▶ _Exercise aim_
Copy, from the data below, each line that has the word "addresses".

[Saved entries]
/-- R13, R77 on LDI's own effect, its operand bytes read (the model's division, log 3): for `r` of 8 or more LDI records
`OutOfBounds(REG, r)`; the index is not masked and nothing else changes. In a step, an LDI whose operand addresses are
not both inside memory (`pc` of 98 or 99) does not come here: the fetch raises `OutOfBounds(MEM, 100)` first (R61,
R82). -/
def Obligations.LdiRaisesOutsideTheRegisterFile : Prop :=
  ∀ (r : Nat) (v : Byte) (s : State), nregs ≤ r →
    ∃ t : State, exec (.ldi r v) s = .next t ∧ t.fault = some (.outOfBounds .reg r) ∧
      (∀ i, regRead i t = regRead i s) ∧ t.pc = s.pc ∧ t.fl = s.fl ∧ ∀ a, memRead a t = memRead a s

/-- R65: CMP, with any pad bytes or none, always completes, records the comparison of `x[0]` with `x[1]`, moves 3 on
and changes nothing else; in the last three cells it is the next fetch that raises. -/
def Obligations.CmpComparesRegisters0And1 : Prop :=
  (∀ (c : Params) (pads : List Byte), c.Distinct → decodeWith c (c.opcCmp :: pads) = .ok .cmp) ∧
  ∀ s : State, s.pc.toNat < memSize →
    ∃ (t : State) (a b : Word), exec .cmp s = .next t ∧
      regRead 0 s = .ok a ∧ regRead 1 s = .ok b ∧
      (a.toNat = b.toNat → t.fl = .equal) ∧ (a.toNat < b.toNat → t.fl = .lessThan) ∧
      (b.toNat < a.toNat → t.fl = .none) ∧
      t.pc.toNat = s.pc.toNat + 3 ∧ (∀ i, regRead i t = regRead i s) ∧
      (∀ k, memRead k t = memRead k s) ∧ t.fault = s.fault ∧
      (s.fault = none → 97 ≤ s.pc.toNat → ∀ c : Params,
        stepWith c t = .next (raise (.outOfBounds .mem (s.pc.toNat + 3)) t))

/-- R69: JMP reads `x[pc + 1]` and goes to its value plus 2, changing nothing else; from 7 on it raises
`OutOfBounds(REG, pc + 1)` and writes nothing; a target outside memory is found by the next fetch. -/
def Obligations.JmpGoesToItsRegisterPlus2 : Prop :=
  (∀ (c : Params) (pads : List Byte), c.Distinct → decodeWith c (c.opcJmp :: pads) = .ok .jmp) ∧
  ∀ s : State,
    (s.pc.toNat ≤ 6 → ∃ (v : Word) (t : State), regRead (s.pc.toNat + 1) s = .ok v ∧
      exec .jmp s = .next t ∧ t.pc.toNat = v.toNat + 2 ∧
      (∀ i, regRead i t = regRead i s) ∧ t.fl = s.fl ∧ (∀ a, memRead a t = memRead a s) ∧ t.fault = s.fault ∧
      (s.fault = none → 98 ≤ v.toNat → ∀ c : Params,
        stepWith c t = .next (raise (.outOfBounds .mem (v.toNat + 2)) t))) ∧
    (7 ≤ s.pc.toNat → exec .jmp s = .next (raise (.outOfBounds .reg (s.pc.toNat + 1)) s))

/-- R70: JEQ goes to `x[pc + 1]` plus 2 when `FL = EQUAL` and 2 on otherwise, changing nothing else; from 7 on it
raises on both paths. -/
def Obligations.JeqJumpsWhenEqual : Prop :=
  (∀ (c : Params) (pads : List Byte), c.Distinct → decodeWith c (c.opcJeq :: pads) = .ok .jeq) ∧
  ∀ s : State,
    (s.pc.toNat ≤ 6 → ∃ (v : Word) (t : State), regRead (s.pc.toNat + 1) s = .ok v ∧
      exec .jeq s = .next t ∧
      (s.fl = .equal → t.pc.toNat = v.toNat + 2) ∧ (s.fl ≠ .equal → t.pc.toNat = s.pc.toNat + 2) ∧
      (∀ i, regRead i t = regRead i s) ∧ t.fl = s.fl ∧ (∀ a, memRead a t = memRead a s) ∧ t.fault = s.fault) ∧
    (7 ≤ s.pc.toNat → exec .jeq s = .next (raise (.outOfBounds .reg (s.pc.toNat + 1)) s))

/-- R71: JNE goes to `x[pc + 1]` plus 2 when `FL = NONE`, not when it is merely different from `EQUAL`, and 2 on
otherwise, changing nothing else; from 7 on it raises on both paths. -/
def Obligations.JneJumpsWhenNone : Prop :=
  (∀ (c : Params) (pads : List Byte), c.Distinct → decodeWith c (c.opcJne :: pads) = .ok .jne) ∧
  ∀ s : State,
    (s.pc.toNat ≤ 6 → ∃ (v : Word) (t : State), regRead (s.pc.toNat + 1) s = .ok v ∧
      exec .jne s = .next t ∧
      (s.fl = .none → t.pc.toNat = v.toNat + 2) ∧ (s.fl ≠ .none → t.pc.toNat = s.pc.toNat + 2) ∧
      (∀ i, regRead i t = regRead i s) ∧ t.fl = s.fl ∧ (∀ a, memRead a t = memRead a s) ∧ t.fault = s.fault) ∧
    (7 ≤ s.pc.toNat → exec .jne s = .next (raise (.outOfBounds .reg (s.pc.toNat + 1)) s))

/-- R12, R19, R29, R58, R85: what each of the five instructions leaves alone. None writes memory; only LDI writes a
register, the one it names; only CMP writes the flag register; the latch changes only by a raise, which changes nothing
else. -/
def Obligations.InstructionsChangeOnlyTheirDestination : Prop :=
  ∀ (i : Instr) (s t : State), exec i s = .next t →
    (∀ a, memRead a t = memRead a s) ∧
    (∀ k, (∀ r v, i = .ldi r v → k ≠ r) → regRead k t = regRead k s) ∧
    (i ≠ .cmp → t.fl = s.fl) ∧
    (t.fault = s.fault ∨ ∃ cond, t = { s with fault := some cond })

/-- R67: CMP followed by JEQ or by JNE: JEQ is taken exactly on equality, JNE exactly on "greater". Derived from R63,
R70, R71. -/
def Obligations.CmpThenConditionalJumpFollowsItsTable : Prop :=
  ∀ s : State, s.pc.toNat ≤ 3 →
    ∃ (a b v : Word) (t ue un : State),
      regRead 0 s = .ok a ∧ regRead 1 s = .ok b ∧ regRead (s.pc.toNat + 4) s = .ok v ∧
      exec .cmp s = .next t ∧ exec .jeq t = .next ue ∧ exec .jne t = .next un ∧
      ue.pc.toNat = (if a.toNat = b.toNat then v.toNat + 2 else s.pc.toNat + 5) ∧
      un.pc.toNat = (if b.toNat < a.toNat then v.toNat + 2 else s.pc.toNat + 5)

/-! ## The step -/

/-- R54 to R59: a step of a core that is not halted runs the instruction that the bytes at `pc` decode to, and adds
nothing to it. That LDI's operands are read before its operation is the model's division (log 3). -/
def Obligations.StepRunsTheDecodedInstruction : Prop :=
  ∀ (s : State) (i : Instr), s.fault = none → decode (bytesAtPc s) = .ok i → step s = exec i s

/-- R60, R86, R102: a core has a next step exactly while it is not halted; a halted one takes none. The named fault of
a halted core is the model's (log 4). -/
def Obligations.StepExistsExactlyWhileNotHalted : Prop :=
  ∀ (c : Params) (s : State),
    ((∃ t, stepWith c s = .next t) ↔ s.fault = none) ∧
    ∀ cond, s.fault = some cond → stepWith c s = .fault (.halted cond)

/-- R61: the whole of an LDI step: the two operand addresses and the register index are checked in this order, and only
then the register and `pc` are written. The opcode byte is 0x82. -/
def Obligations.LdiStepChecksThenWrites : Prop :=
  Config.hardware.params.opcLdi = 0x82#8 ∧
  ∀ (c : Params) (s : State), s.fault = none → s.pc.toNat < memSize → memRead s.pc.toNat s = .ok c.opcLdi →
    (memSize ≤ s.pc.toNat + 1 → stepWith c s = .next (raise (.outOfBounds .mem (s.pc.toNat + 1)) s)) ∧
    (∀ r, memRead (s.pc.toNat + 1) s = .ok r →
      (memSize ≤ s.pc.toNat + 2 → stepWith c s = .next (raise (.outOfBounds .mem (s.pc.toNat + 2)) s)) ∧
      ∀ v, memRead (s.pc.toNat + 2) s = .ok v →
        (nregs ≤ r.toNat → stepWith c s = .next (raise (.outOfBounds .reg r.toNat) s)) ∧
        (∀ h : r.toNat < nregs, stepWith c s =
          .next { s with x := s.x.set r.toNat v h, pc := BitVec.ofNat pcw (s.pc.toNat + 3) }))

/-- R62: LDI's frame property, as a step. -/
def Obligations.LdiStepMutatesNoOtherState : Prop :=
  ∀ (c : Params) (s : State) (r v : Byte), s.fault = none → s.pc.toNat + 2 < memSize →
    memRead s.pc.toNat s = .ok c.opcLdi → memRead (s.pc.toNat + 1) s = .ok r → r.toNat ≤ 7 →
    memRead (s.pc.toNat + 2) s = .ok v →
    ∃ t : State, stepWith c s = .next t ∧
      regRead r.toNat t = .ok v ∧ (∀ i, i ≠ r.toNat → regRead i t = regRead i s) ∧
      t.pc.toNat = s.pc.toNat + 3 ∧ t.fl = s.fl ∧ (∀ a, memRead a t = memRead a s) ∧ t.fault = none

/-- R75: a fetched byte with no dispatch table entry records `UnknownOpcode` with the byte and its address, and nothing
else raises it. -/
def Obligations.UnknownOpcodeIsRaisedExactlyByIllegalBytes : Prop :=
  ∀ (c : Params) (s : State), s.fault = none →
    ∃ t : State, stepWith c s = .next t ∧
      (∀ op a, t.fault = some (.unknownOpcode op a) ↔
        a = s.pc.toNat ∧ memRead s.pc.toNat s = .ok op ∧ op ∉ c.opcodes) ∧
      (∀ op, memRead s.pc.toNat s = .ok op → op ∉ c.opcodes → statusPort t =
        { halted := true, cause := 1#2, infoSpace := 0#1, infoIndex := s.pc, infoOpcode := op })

▶ _Task solution_
`OutOfBounds(REG, r)`; the index is not masked and nothing else changes. In a step, an LDI whose operand addresses are
/-- R61: the whole of an LDI step: the two operand addresses and the register index are checked in this order, and only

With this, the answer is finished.